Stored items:
-- Opening Marker --

-- ==== Sys2Proof/Machine/ValidateRoutes.lean ====
section
/-! DEFINITION. Validation of ROUTES: fail_section 0x0B (spec 09, R278 to R305, R309). -/
namespace Sys2Proof.Machine

/-- Members of the settle set of a round. -/
def Plan.settlers (p : Plan) (r : RoundHdr) : List Nat := match p.setOf r with | some s => s.members | none => []

/-- The rounds whose route work includes record i. -/
def Plan.roundsOfRoute (p : Plan) (i : Nat) : List RoundHdr := p.rounds.filter (fun r => (p.routesOf r).any (fun x => x.1 == i))

/-- A chain starts at record i and no record from there on ends it. -/
def Plan.openChain (p : Plan) (i : Nat) : Bool :=
  p.rounds.any (fun r => r.firstRoute == i) && !(p.routes.drop i).any (fun x => match x with
    | .route d => d.last
    | .mask g => g.last
    | .binding _ _ => false)

/-! ### ROUTE_FORMAT (spec 09, R281 to R283, R299, R303) -/

def routeFormat (h : Hbm) (p : Plan) (r : ImgRec) (d : RouteDesc) (i : Nat) : List (Bool × Nat × Nat) :=
  let w := r.u 0x02 2
  let mode := r.u 0x01 1
  let bindings := p.routes.drop d.firstBinding |>.take d.bindingCount
  let bindBad := if d.firstBinding = 0xFFFF then d.bindingCount != 0
    else bindings.length != d.bindingCount || bindings.any (fun b => match b with | .binding t _ => t != i | _ => true)
  let used := 2 * d.group.length
  [(decide (2 < mode), 0x0B01, 0x01),
   (bits w 9 8 == 3 || bit w 0 || (mode == 0 && (d.k != 1 || d.weightMode != .unit)) || decide (d.experts < d.k) || p.openChain i, 0x0B01, 0x02),
   (d.tokens == 0 || decide (4194304 < d.tokens), 0x0B01, 0x04),
   (d.countAddr != 0 && (d.countAddr % 4 != 0 || !h.mapped.any (Span.within ⟨d.countAddr, d.countAddr + 4⟩)), 0x0B01, 0x08),
   (mode != 0 && d.salt != 0, 0x0B01, 0x10), (mode != 0 && d.keyRec != 0xFFFF, 0x0B01, 0x18), (mode != 1 && d.scoreRec != 0xFFFF, 0x0B01, 0x1A),
   (mode != 2 && d.sourceRoute != 0xFFFF, 0x0B01, 0x2C), (d.capacity == 0, 0x0B01, 0x2E), (bindBad, 0x0B01, 0x30),
   (decide (d.timeoutUs < 10) || decide (1000000 < d.timeoutUs), 0x0B01, 0x40), (r.rsv 0x46 2, 0x0B01, 0x46),
   (d.startFlag == 0xFFFF && d.startValue != 0, 0x0B01, 0x48), (r.rsv 0x4C 4, 0x0B01, 0x4C),
   (r.rsv (0x50 + used) (16 - used), 0x0B01, 0x50 + used), (r.rsv 0x60 32, 0x0B01, 0x60)]

def bindingFormat (p : Plan) (r : ImgRec) : List (Bool × Nat × Nat) :=
  let n := r.u 0x01 1
  let h := match p.routes[r.u 0x02 2]? with | some (.route d) => d.h | _ => 0
  let used := 8 * min 14 n
  let each (k : Nat) : List (Bool × Nat × Nat) :=
    let o := 0x10 + 8 * k
    [(r.u (o + 4) 2 == 0, 0x0B01, o + 4), (decide (h ≤ r.u (o + 6) 1) && r.u (o + 6) 1 != 0xFF, 0x0B01, o + 6),
     (bits (r.u (o + 7) 1) 7 1 != 0, 0x0B01, o + 7)]
  [(n == 0 || decide (14 < n), 0x0B01, 0x01), (h == 0, 0x0B01, 0x02), (r.rsv 0x04 12, 0x0B01, 0x04)]
  ++ ((List.range (min 14 n)).map each).flatten ++ [(r.rsv (0x10 + used) (112 - used), 0x0B01, 0x10 + used)]

def maskFormat (p : Plan) (r : ImgRec) (g : MaskGen) (i : Nat) : List (Bool × Nat × Nat) :=
  let doc := decide (2 ≤ r.u 0x01 1)
  [(decide (3 < r.u 0x01 1), 0x0B01, 0x01), (decide (4 < g.vfmt) || bits (r.u 0x02 2) 10 0 != 0 || p.openChain i, 0x0B01, 0x02),
   (g.rowCount == 0 || decide (65536 < g.rowCount), 0x0B01, 0x08), (g.colCount == 0 || decide (4194304 < g.colCount), 0x0B01, 0x14),
   (!doc && g.segRec != 0xFFFF, 0x0B01, 0x20), (r.rsv 0x26 2, 0x0B01, 0x26), (r.rsv 0x2C 84, 0x0B01, 0x2C)]

/-! ### ROUTE_GROUP (spec 09, R283) -/

def routeGroup (p : Plan) (d : RouteDesc) (rounds : List RoundHdr) : List (Bool × Nat × Nat) :=
  let g := d.group
  let strangers := rounds.any (fun r => g.any (fun x => !(p.settlers r).contains x))
  let apart := g.any (fun x => x / 8 != g.headD 0 / 8)
  [(rounds.any (fun r => !r.fabric) && decide (1 < g.length), 0x0B02, 0x02), ((memberBad Config.position g).isSome || apart || strangers, 0x0B02, 0x50)]

/-! ### ROUTE_RECORDS (spec 09, R281, R285 to R297) -/

/-- A record that a route may not use. -/
def usable (a : Alloc) : Bool := a.space != .host && a.pclass != .bank && a.pclass != .snapshot

/-- No usable record, or one that fails a test. -/
def recBad (a : Option Alloc) (f : Alloc → Bool) : Bool := onRec a true (fun a => !usable a || f a)

/-- A byte record of at least n bytes. -/
def byteRecBad (a : Option Alloc) (n : Nat) : Bool := recBad a (fun a => a.fw.fmt != .uint8 || a.rank != 1 || decide (a.ext 0 < n))

/-- A matrix record of c columns and r rows. -/
def matRecBad (a : Option Alloc) (c r : Nat) : Bool := recBad a (fun a => decide (2 < a.rank) || a.ext 0 != c || a.ext 1 != r)

def classOut (a : Option Alloc) (l : List PClass) : Bool := onRec a false (fun a => !l.contains a.pclass)

def routeRecords (p : Plan) (d : RouteDesc) (rounds : List RoundHdr) : List (Bool × Nat × Nat) :=
  let inA := p.alloc d.inRec
  let width (a : Option Alloc) : Nat := (a.map (fun a => a.ext 0)).getD 0
  let fmt (a : Option Alloc) : Option Fmt := a.map (fun a => a.fw.fmt)
  let ret := p.alloc d.retRec
  let queues (f : Nat → Bool) : Bool := (List.range d.h).any f
  let late (i : Nat) : Bool := classOut (p.alloc i) [.scratch] && rounds.any (fun r => (p.deferredOf r).contains i)
  let hdrBad (x : Nat) : Bool := byteRecBad (p.alloc (d.qhdrRec + x)) (16 * d.capacity) || classOut (p.alloc (d.qhdrRec + x)) [.scratch]
  let vecBad (x : Nat) : Bool :=
    let a := p.alloc (d.qvecRec + x)
    recBad a (fun a => decide (2 < a.rank) || a.ext 0 != width inA || decide (a.ext 1 < d.capacity))
      || classOut a [.scratch, .working] || late (d.qvecRec + x) || (!d.scaleDispatch && fmt a != fmt inA)
  let outBad (x : Nat) : Bool :=
    let a := p.alloc (d.qoutRec + x)
    recBad a (fun a => decide (2 < a.rank) || a.ext 0 != width ret || decide (a.ext 1 < d.capacity)) || classOut a [.scratch] || fmt a != fmt ret
  [(d.mode == .hash && byteRecBad (p.alloc d.keyRec) (8 * d.tokens), 0x0B03, 0x18),
   (d.mode == .topk && (matRecBad (p.alloc d.scoreRec) d.experts d.tokens || !(fmt (p.alloc d.scoreRec) == some .fp32 || fmt (p.alloc d.scoreRec) == some .bf16)),
     0x0B03, 0x1A),
   (byteRecBad (p.alloc d.tableRec) (8 * d.k * d.tokens) || classOut (p.alloc d.tableRec) [.working], 0x0B03, 0x1C),
   (byteRecBad (p.alloc d.maskRec) 0 || width (p.alloc d.maskRec) != d.tokens || classOut (p.alloc d.maskRec) [.working], 0x0B03, 0x1E),
   (matRecBad inA (width inA) d.tokens, 0x0B03, 0x20),
   (matRecBad (p.alloc d.outRec) (width ret) d.tokens || classOut (p.alloc d.outRec) [.scratch, .working], 0x0B03, 0x22),
   (matRecBad ret (width ret) (d.k * d.tokens) || classOut ret [.scratch], 0x0B03, 0x24),
   (queues hdrBad, 0x0B03, 0x26), (queues vecBad, 0x0B03, 0x28), (queues outBad, 0x0B03, 0x2A)]

/-- Records of a mask generator. -/
def maskRecords (p : Plan) (g : MaskGen) : List (Bool × Nat × Nat) :=
  let out := p.alloc g.outRec
  [((g.pattern == .document || g.pattern == .documentCausal) && byteRecBad (p.alloc g.segRec) 0, 0x0B03, 0x20),
   (byteRecBad out (rlzDirBytes g.rowCount + 64 * (g.rowCount * g.rowSlot)) || onRec out false (fun a => a.fw.zeroPoint != 0), 0x0B03, 0x22)]

/-! ### ROUTE_FLAGS -/

/-- The flags that a route, or a mask generator, has for itself in a round. -/
def RouteRec.ownFlags : RouteRec → List Nat
  | .route d => [d.dispatchFlag, d.returnFlag, d.outFlag, d.combineFlag]
  | .mask g => [g.doneFlag]
  | .binding _ _ => []

/-- A flag that another route of one of the rounds uses too. -/
def Plan.flagShared (p : Plan) (rounds : List RoundHdr) (i f : Nat) : Bool :=
  f != 0xFFFF && rounds.any (fun r => (p.routesOf r).any (fun x => x.1 != i && x.2.ownFlags.contains f))

def routeFlags (p : Plan) (d : RouteDesc) (rounds : List RoundHdr) (i : Nat) : List (Bool × Nat × Nat) :=
  let remote (f : Nat) : Bool := decide (f < 768) || decide (1023 < f)
  let shared := p.flagShared rounds i
  [(remote d.dispatchFlag || shared d.dispatchFlag, 0x0B04, 0x34), (remote d.returnFlag || shared d.returnFlag, 0x0B04, 0x36),
   (decide (767 < d.outFlag) || shared d.outFlag, 0x0B04, 0x38), (flagBad d.combineFlag || shared d.combineFlag, 0x0B04, 0x3A),
   (flagBad d.startFlag, 0x0B04, 0x44)]

/-! ### ROUTE_REUSE (spec 09, R298) -/

def routeReuse (p : Plan) (d : RouteDesc) (rounds : List RoundHdr) : List (Bool × Nat × Nat) :=
  if d.mode = .reuse then
    match p.routes[d.sourceRoute]? with
    | some (.route s) =>
      let early := rounds.any (fun r => !(p.roundsOfRoute d.sourceRoute).any (fun q => decide (q.roundNo < r.roundNo)))
      [(d.countAddr != 0, 0x0B05, 0x08), (d.tableRec != s.tableRec, 0x0B05, 0x1C), (d.maskRec != s.maskRec, 0x0B05, 0x1E),
       (early || d.tokens != s.tokens || d.k != s.k || d.h != s.h || d.group != s.group || d.capacity != s.capacity, 0x0B05, 0x2C)]
    | _ => [(true, 0x0B05, 0x2C)]
  else []

/-! ### ROUTE_BINDING (spec 09, R300) -/

/-- A wait that the dispatch_flag at the member count, or a flag behind it, releases. -/
def behind (ws : List Work) (flag value : Nat) : Nat → Nat → Nat → Bool
  | 0, _, _ => false
  | n + 1, wait, v =>
    (wait == flag && decide (value ≤ v) && decide (v < 2 ^ 31))
    || ws.any (fun w => w.done == wait && wait != 0xFFFF && decide (incsOf ws wait - w.incs < v) && decide (v < 2 ^ 31)
        && behind ws flag value n w.wait w.value)

/-- How many binding entries of a round's route work cover an item. -/
def Plan.boundTimes (p : Plan) (r : RoundHdr) (item : Nat) : Nat :=
  ((p.routes.map (fun x => match x with
    | .binding t es => if (p.routesOf r).any (fun y => y.1 == t)
        then (es.filter (fun b => decide (b.firstItem ≤ item) && decide (item < b.firstItem + b.itemCount))).length else 0
    | _ => 0)).sum)

def bindingBad (p : Plan) (t : Nat) (d : RouteDesc) (b : BindEntry) : Bool :=
  (p.roundsOfRoute t).any (fun r =>
    let ws := p.worksOf r
    let es := p.entriesOf r
    decide (es.length < b.firstItem + b.itemCount)
    || (((es.zipIdx.drop b.firstItem).take b.itemCount).any (fun e =>
        !(e.1.engine == .dense || e.1.engine == .nm) || decide (1 < p.boundTimes r e.2)
        || !behind ws d.dispatchFlag d.group.length (ws.length + 1) e.1.waitFlag e.1.waitValue)))

def routeBindings (p : Plan) (t : Nat) (es : List BindEntry) : List (Bool × Nat × Nat) :=
  match p.routes[t]? with
  | some (.route d) => es.zipIdx.map (fun x => (bindingBad p t d x.1, 0x0B06, 0x10 + 8 * x.2))
  | _ => [(true, 0x0B06, 0x02)]

/-! ### MASK_FORMAT (spec 09, R304, R305) -/

def maskRules (p : Plan) (g : MaskGen) (rounds : List RoundHdr) : List (Bool × Nat × Nat) :=
  let lastP := g.qOffset + g.row0 + g.rowCount
  let lastJ := g.col0 + g.colCount
  let doc := g.pattern == .document || g.pattern == .documentCausal
  let consumers := (rounds.map (fun r => (p.spItems r).filter (fun x => x.2.maskRec == g.outRec))).flatten
  [(consumers.any (fun x => x.2.maskFmt.code != g.vfmt), 0x0B07, 0x02), (decide (4194304 < lastP), 0x0B07, 0x0C), (decide (4194304 < lastJ), 0x0B07, 0x10),
   (doc && onRec (p.alloc g.segRec) false (fun a => decide (a.ext 0 < 4 * max lastP lastJ)), 0x0B07, 0x20),
   (decide (64 * g.rowSlot < 2 * ceilDiv g.colCount 256), 0x0B07, 0x28)]

/-! ### The section -/

def routeFail (h : Hbm) (p : Plan) (r : ImgRec) (i : Nat) : Option Fail :=
  let rounds := p.roundsOfRoute i
  match r.u 0 1, parseRouteRec r with
  | 1, .route d =>
    r.failsSub 0x0B (routeFormat h p r d i ++ routeGroup p d rounds ++ routeRecords p d rounds ++ routeFlags p d rounds i ++ routeReuse p d rounds)
  | 2, .binding t es => r.failsSub 0x0B (bindingFormat p r ++ routeBindings p t es)
  | 3, .mask g =>
    r.failsSub 0x0B (maskFormat p r g i ++ maskRecords p g ++ [(flagBad g.doneFlag || p.flagShared rounds i g.doneFlag, 0x0B04, 0x24)] ++ maskRules p g rounds)
  | _, _ => some ⟨0x0E, 0x0B, 0x0B01, r.off⟩

def routesFail (img : Bytes) (h : Hbm) (p : Plan) : Option Fail := (recsI img 0x0B).findSome? (fun x => routeFail h p x.1 x.2)

end Sys2Proof.Machine
end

-- Closing Marker --

### WHAT TO WORK ON
Taking the records above, retype every line from the one with "fails a test. -/" down to the one with "and r rows. -/", exactly and with nothing else.

### RESPONSE TO THIS EXERCISE
/-- No usable record, or one that fails a test. -/
def recBad (a : Option Alloc) (f : Alloc → Bool) : Bool := onRec a true (fun a => !usable a || f a)

/-- A byte record of at least n bytes. -/
def byteRecBad (a : Option Alloc) (n : Nat) : Bool := recBad a (fun a => a.fw.fmt != .uint8 || a.rank != 1 || decide (a.ext 0 < n))

/-- A matrix record of c columns and r rows. -/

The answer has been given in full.